An encyclopedia does not cite its sources, and does not claim to be a primary source, its potentialymistakes cannot be checked.
(Wikipedia has the additional problem that, by default, the version cited is the ever-changing "latest" version, not a fixed and identified version.)
Encyclopedias are tertiary sources, compilations of information generated by others. They are neither sources of first hand information (primary sources) nor original analysis (secondary sources). You can't cite encyclopedias because there's nothing to cite. The encyclopedia was not the first place the claim was made, even if it was the first place you happened to read it. You don't attribute a Wayne Gretsky quote to Michael Scott no matter how clearly he told you Wayne Gretsky said it.
Likewise, primary sources for some claims may be tertiary sources for others. If you read the memoirs of a soldier in WW1 who is comparing his exploits to those of a roman general from antiquity, he is a primary source for the WW1 history and a tertiary source for the roman history.

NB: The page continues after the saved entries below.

@[simp] theorem joined_outstanding (s : State) : (joined s).outstanding = s.outstanding ++ joining s := rfl
@[simp] theorem joined_accepted (s : State) :
    (joined s).record.accepted = s.record.accepted ++ (joining s).map Pending.entry := rfl
@[simp] theorem joined_taken (s : State) : (joined s).record.taken = s.record.taken := rfl
@[simp] theorem joined_alphabet (s : State) : (joined s).alphabet = s.alphabet := rfl
@[simp] theorem joined_pins (s : State) : (joined s).pins = s.pins := rfl
@[simp] theorem joined_script (s : State) : (joined s).script = s.script := rfl
@[simp] theorem joined_params (s : State) : (joined s).params = s.params := rfl
@[simp] theorem joined_phase (s : State) : (joined s).phase = s.phase := rfl
@[simp] theorem joined_stall (s : State) : (joined s).stall = s.stall := rfl
@[simp] theorem joined_tick (s : State) : (joined s).tick = s.tick := rfl

@[simp] theorem drawStall_joined (s : State) : drawStall (joined s) = drawStall s := rfl

theorem joined_of_not_accept {s : State} (h : edgeKind s ≠ .accept) : joined s = s := by
  simp [joined, joining_of_not_accept h]

theorem joined_of_accept {s : State} (h : edgeKind s = .accept) :
    joined s = respond (acceptedOf s.pins.cmd (sampleNow s)) (execWord s.alphabet s.pins.cmd (sampleNow s)) s := by
  simp [joined, joining_of_accept h, respond]

/-! ## The command whose response is taken -/

/-- The outstanding command whose response the host takes at an edge, if it takes one (10_state.md R27). -/
def delivered (s : State) : List Pending := (s.outstanding.take 1).filter fun p => isDue s p && s.pins.rspReady

/-- Taking the oldest response moves the delivered command out of the outstanding set, and its response behind those taken
before. -/
theorem takeOldest_delivered (s : State) :
    s.outstanding = delivered s ++ (takeOldest s).outstanding ∧
    (takeOldest s).record.taken = s.record.taken ++ (delivered s).map Pending.rsp := by
  unfold delivered takeOldest
  split
  next p rest ho => split <;> simp [*]
  next ho => simp [ho]

/-! ## The step -/

/-- With a reset behind it and none now, an edge closes with the accepted command joined, if there is one. -/
theorem step_operating {s : State} (hop : s.phase = .operating) (hrst : s.pins.rst = false) :
    step s = closeEdge (cmdReady s) (decide (edgeKind s = .accept)) (joined s) := by
  by_cases hk : edgeKind s = .accept
  · obtain ⟨-, -, -, hready⟩ := edgeKind_eq_accept.mp hk
    simp [step_of_accept hk, joined_of_accept hk, hk, hready]
  · have hidle : edgeKind s = .idle := by simpa [edgeKind_operating hop hrst] using hk
    simp [step, hidle, joined_of_not_accept hk]

/-- An edge of a block that has been reset settles the accepted command, if there is one, with the others. -/
theorem step_next_operating {s t : State} (hop : s.phase = .operating) (hrst : s.pins.rst = false)
    (h : step s = .next t) : t = settle (cmdReady s) (decide (edgeKind s = .accept)) (joined s) := by
  rw [step_operating hop hrst] at h
  exact (closeEdge_next.mp h).2

/-- What a step that answers a next state can do: a reset edge, an edge before the first reset, or an edge that is
settled. -/
theorem step_next_cases {s t : State} (h : step s = .next t) :
    (s.pins.rst = true ∧ t = resetEdge s) ∨
    (s.pins.rst = false ∧ s.phase = .beforeReset ∧ powerUpEdge s = .next t) ∨
    (s.pins.rst = false ∧ s.phase = .operating ∧
      t = settle (cmdReady s) (decide (edgeKind s = .accept)) (joined s)) := by
  cases hrst : s.pins.rst with
  | true => exact .inl ⟨rfl, by simpa [step, edgeKind, hrst, eq_comm] using h⟩
  | false =>
    cases hp : s.phase with
    | beforeReset => exact .inr (.inl ⟨rfl, rfl, by simpa [step, edgeKind, hrst, hp] using h⟩)
    | operating => exact .inr (.inr ⟨rfl, rfl, step_next_operating hp hrst h⟩)

/-- An edge before the first reset goes on, with nothing presented, to the same block at its next edge (log entry 9). -/
theorem powerUpEdge_next {s t : State} (h : powerUpEdge s = .next t) :
    s.pins.cmdValid = false ∧ ∃ out, t = nextEdge { s with out := out } := by
  unfold powerUpEdge at h
  split at h
  · cases h
  next hv => exact ⟨Bool.eq_false_iff.mpr hv, _, (Host.Outcome.next.inj h).symm⟩

/-! ## What an edge does to each field -/

/-- No step changes the parameters. -/
theorem step_params {s t : State} (h : step s = .next t) : t.params = s.params := by
  rcases step_next_cases h with ⟨-, rfl⟩ | ⟨-, -, hp⟩ | ⟨-, -, rfl⟩
  · rfl
  · obtain ⟨-, out, rfl⟩ := powerUpEdge_next hp
    rfl
  · simp

/-- The host's levels move on by one edge. -/
theorem step_pins {s t : State} (h : step s = .next t) : t.pins = s.script.headD .idle ∧ t.script = s.script.tail := by
  rcases step_next_cases h with ⟨-, rfl⟩ | ⟨-, -, hp⟩ | ⟨-, -, rfl⟩
  · exact ⟨rfl, rfl⟩
  · obtain ⟨-, out, rfl⟩ := powerUpEdge_next hp
    exact ⟨rfl, rfl⟩
  · simp

/-- A block that has been reset stays so. -/
theorem step_phase {s t : State} (hop : s.phase = .operating) (h : step s = .next t) : t.phase = .operating := by
  rcases step_next_cases h with ⟨-, rfl⟩ | ⟨-, hb, -⟩ | ⟨-, -, rfl⟩
  · rfl
  · simp [hop] at hb
  · simpa using hop

section
variable {s t : State} (hop : s.phase = .operating) (hrst : s.pins.rst = false) (h : step s = .next t)
include hop hrst h

/-- The commands accepted since the last reset: those before, and the one that joins. -/
theorem step_accepted : t.record.accepted = s.record.accepted ++ (joining s).map Pending.entry := by
  simp [step_next_operating hop hrst h]

/-- What is outstanding is taken from, and one edge older. -/
theorem step_outstanding : t.outstanding = (takeOldest (joined s)).outstanding.map Pending.older := by
  simp [step_next_operating hop hrst h]

/-- The responses taken since the last reset: those before, and the one delivered. -/
theorem step_taken : t.record.taken = s.record.taken ++ (delivered (joined s)).map Pending.rsp := by
  simp [step_next_operating hop hrst h, (takeOldest_delivered (joined s)).2]

/-- Every outstanding command, the joining one behind the others, is delivered or stays. -/
theorem step_outstanding_split :
    (s.outstanding ++ joining s).map Pending.older = (delivered (joined s)).map Pending.older ++ t.outstanding := by
  rw [step_outstanding hop hrst h, ← List.map_append, ← (takeOldest_delivered (joined s)).1, joined_outstanding]

theorem step_stall : t.stall = if edgeKind s = .accept then drawStall s else s.stall - 1 := by
  simp [step_next_operating hop hrst h]

end

/-! ## The output ports -/

/-- The oldest outstanding command's response is shown when it is due. -/
theorem shown_of_cons {s : State} {p : Pending} {rest : List Pending} (ho : s.outstanding = p :: rest) :
    shown s = if s.params.latency ≤ p.age then some p.rsp else none := by
  simp [shown, ho, isDue]

/-- With nothing outstanding the port shows a response at latency 0 alone, that of the word presented. -/
theorem shown_of_nil {s : State} (ho : s.outstanding = []) :
    shown s =
      if s.params.latency = 0 ∧ s.pins.cmdValid then some (execWord s.alphabet s.pins.cmd (sampleNow s)) else none := by
  simp [shown, ho]

/-- A command that joins does not change what the port shows: behind others it is not the oldest, alone it is not due, but
for latency 0, where the port already showed its response. -/
theorem shown_joined (s : State) : shown (joined s) = shown s := by
  by_cases hk : edgeKind s = .accept
  · obtain ⟨-, -, hvalid, -⟩ := edgeKind_eq_accept.mp hk
    cases ho : s.outstanding with
    | nil => simp [shown, ho, joining_of_accept hk, isDue, hvalid]
    | cons p rest => rw [shown_of_cons ho, shown_of_cons (s := joined s) (congrArg (· ++ joining s) ho), joined_params]
  · rw [joined_of_not_accept hk]

/-- The output ports at an edge: the level `CMD_READY` is decided by, and the response shown. -/
theorem step_out {s t : State} (hop : s.phase = .operating) (hrst : s.pins.rst = false) (h : step s = .next t) :
    t.out = outputs s.tick (cmdReady s) (shown s) := by
  simp [step_next_operating hop hrst h, shown_joined]

@[simp] theorem outputs_cmdReady (tick : Nat) (ready : Bool) (r : Option Response) :
    (outputs tick ready r).cmdReady = ready := by
  cases r <;> rfl

@[simp] theorem outputs_rspValid (tick : Nat) (ready : Bool) (r : Option Response) :
    (outputs tick ready r).rspValid = r.isSome := by
  cases r <;> rfl

@[simp] theorem outputs_some_rspStatus (tick : Nat) (ready : Bool) (r : Response) :
    (outputs tick ready (some r)).rspStatus = r.status := rfl

@[simp] theorem outputs_some_rspResult (tick : Nat) (ready : Bool) (r : Response) :
    (outputs tick ready (some r)).rspResult = r.result := rfl

end Sys2Proof.Machine
end

section
/-! PROOFS. The invariant of the machine (10_state.md sections 2, 4 and 5, 20_memory.md section 5). A command that joins
brings its own answer, settling moves a response or none and lets time go on, and each part of the invariant is followed
through the two. -/

namespace Sys2Proof.Machine

/-! ## The order of commands and responses -/

/-- The commands accepted are those answered and then those outstanding, and the responses taken are those of the
former. -/
theorem inOrder_iff {s : State} :
    InOrder s ↔ ∃ answered, s.record.accepted = answered ++ s.outstanding.map Pending.entry ∧
      s.record.taken = answered.map (answerTo alphabetTable) := by
  constructor
  · rintro ⟨hheld, htaken⟩
    exact ⟨s.record.accepted.take s.record.taken.length, by rw [← hheld, List.take_append_drop], htaken⟩
  · rintro ⟨answered, hacc, htaken⟩
    have hlen : s.record.taken.length = answered.length := by rw [htaken, List.length_map]
    exact ⟨by rw [hacc, hlen, List.drop_left], by rw [hacc, hlen, List.take_left, htaken]⟩

theorem joined_inOrder {s : State} (h : InOrder s) : InOrder (joined s) := by
  obtain ⟨answered, hacc, htaken⟩ := inOrder_iff.mp h
  exact inOrder_iff.mpr ⟨answered, by simp [hacc], htaken⟩

theorem settle_inOrder {s : State} (hf : AnswersFaithful s) (h : InOrder s) (ready accepted : Bool) :
    InOrder (settle ready accepted s) := by
  obtain ⟨answered, hacc, htaken⟩ := inOrder_iff.mp h
  obtain ⟨hsplit, hmoved⟩ := takeOldest_delivered s
  have hentries : s.outstanding.map Pending.entry =
      (delivered s).map Pending.entry ++ (takeOldest s).outstanding.map Pending.entry := by
    rw [← List.map_append, ← hsplit]
  have hrsp : (delivered s).map Pending.rsp = ((delivered s).map Pending.entry).map (answerTo alphabetTable) := by
    rw [List.map_map, List.map_inj_left]
    exact fun p hp => hf p (hsplit ▸ List.mem_append_left _ hp)
  refine inOrder_iff.mpr ⟨answered ++ (delivered s).map Pending.entry, ?_, ?_⟩
  · simp [hacc, hentries, Function.comp_def]
  · rw [settle_record, hmoved, htaken, hrsp, List.map_append]

/-! ## The answers held -/

/-- The command that joins is answered by `Exec` on its word and its own sample. -/
theorem joined_faithful {s : State} (hrom : RomIntact s) (h : AnswersFaithful s) : AnswersFaithful (joined s) := by
  intro p hp
  rcases List.mem_append.mp hp with hp | hp
  · exact h p hp
  · unfold joining at hp
    split at hp
    · obtain rfl := List.mem_singleton.mp hp
      rw [answerTo_acceptedOf, hrom]
    · cases hp

theorem mem_of_mem_takeOldest {s : State} {p : Pending} (h : p ∈ (takeOldest s).outstanding) : p ∈ s.outstanding := by
  rw [(takeOldest_delivered s).1]
  exact List.mem_append_right _ h

theorem settle_faithful {s : State} (h : AnswersFaithful s) (ready accepted : Bool) :
    AnswersFaithful (settle ready accepted s) := by
  intro p hp
  obtain ⟨q, hq, rfl⟩ := List.mem_map.mp hp
  exact h q (mem_of_mem_takeOldest hq)
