-- ==== Sys2Proof/Machine/Ports.lean ====
section
/-! DEFINITION. The CORE's ports to its host (spec/10_state.md R42, R54; spec/60_exceptions.md R294, R298;
spec/70_reset_and_hazards.md R312): load, probe and the status codes. The output port is `State.out`, and cancelling a
run changes no state (R295), so neither needs a function. -/

namespace Sys2Proof.Machine

/-- Launch (R312, R55): reset, then the loader's bytes at addresses 0, 1, …; the other cells keep `MEM_INIT`. An image
of more than 256 bytes is not a launch of this machine (R298; D19, log 14). -/
def launch (image : List Byte) : Option State :=
  if image.length ≤ 256 then some { State.reset with mem := placeBytes launchMemory 0 image } else none

/-- The 2-bit `state` register of a realisation (R42; D12, log 12): 0 Running, 1 Halted, 2 Faulted. -/
def Status.stateCode : Status → BitVec 2
  | .running => 0
  | .halted => 1
  | .faulted _ => 2

/-- The numeric code of a fault reason (R280, R42; D12, log 12). -/
def Fault.code : Fault → BitVec 3
  | .outOfRangeAddress => 1
  | .unknownOpcode => 2
  | .divisionByZero => 3
  | .unsupportedAluOperation => 4
  | .invalidRegisterIndex => 5

/-- The 3-bit `fault_code` register of a realisation: 0 while Running or Halted (R42; D12, log 12). -/
def Status.faultCode : Status → BitVec 3
  | .running => 0
  | .halted => 0
  | .faulted f => f.code

/-- A run has ended when the control state is Halted or Faulted (R154). -/
def State.ended (s : State) : Bool := s.status != .running

/-- What the trace probe shows (R294). -/
structure ProbeView where
  pc : Nat
  bytes : List (Option Byte)
  registers : List Byte
deriving DecidableEq, Repr

/-- The trace probe (R294): pc, "the next three memory bytes" and all eight registers. It is a reading, changes no state
and cannot fault (D21). Whether the three bytes begin at pc or at pc + 1 is open, and a byte past 255 shows as none
(N21, log 13). -/
def State.probe (s : State) : ProbeView where
  pc := s.pc
  bytes := [0, 1, 2].map fun k => (s.memRead (s.pc + Config.probeOffset.val + k)).toOption
  registers := s.x.toList

end Sys2Proof.Machine
end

Survey articles and textbooks are generally tertiary. They may include analysis which is secondary and citable, but even then only the parts which are original are citable.
As a more general rule, you can't cite a piece of information from a work which is itself citing that piece of information (or ought to be).
Only citing means copying the URL directly. If you use Wikipedia's "Cite this page" or an external reference management tool (e.g. Zotero), the current page ID will be appended to the URL.
I do understand the "latest version" argument, and it is a weakness, but it's also a double edged sword - it means Wikipedia can also be more up-to-date than (almost) any other source for the information. Thats why I say there's "nothing specifically wrong about Wikipedia either" it can be held in similar regard to other tertiary sources and encyclopaedias - with all the problems that come with those.
Either way, you are correct, we weren't allowed to cite any encyclopedia, but they were meant to be jumping off points for papers. After Wikipedia launched when I was in 9th grade, we weren't allowed to even look at it (blocked from school computers).
I definitely used it though.
Same thing happened with ChatGPT - teachers hate competition
1) encyclopedias are a tertiary source. They cite information collected by others. (Primary source: the actual account/document etc, Secondary source: books or articles about the subject, Tertiary source: Summaries of secondary sources.)
2) The purpose of writing a research paper was.. doing research and looking up an entry in an encylopedia is a very superficial form of research.
Also the overall quality of Wikipedia articles has improved over the years. I remember when it was much more like HHG with random goofy stuff in articles, poor citations, etc. Comparing it to, for instance, Encarta was often fun.
Of course that's demonstrative of the genesis fallacy. Anyone can write or publish a book, too. So it always comes down to "how can you trust information?" That's where individual responsibility to think critically comes in. There's not really anything you can do about the fact that a lot of people will choose to not think.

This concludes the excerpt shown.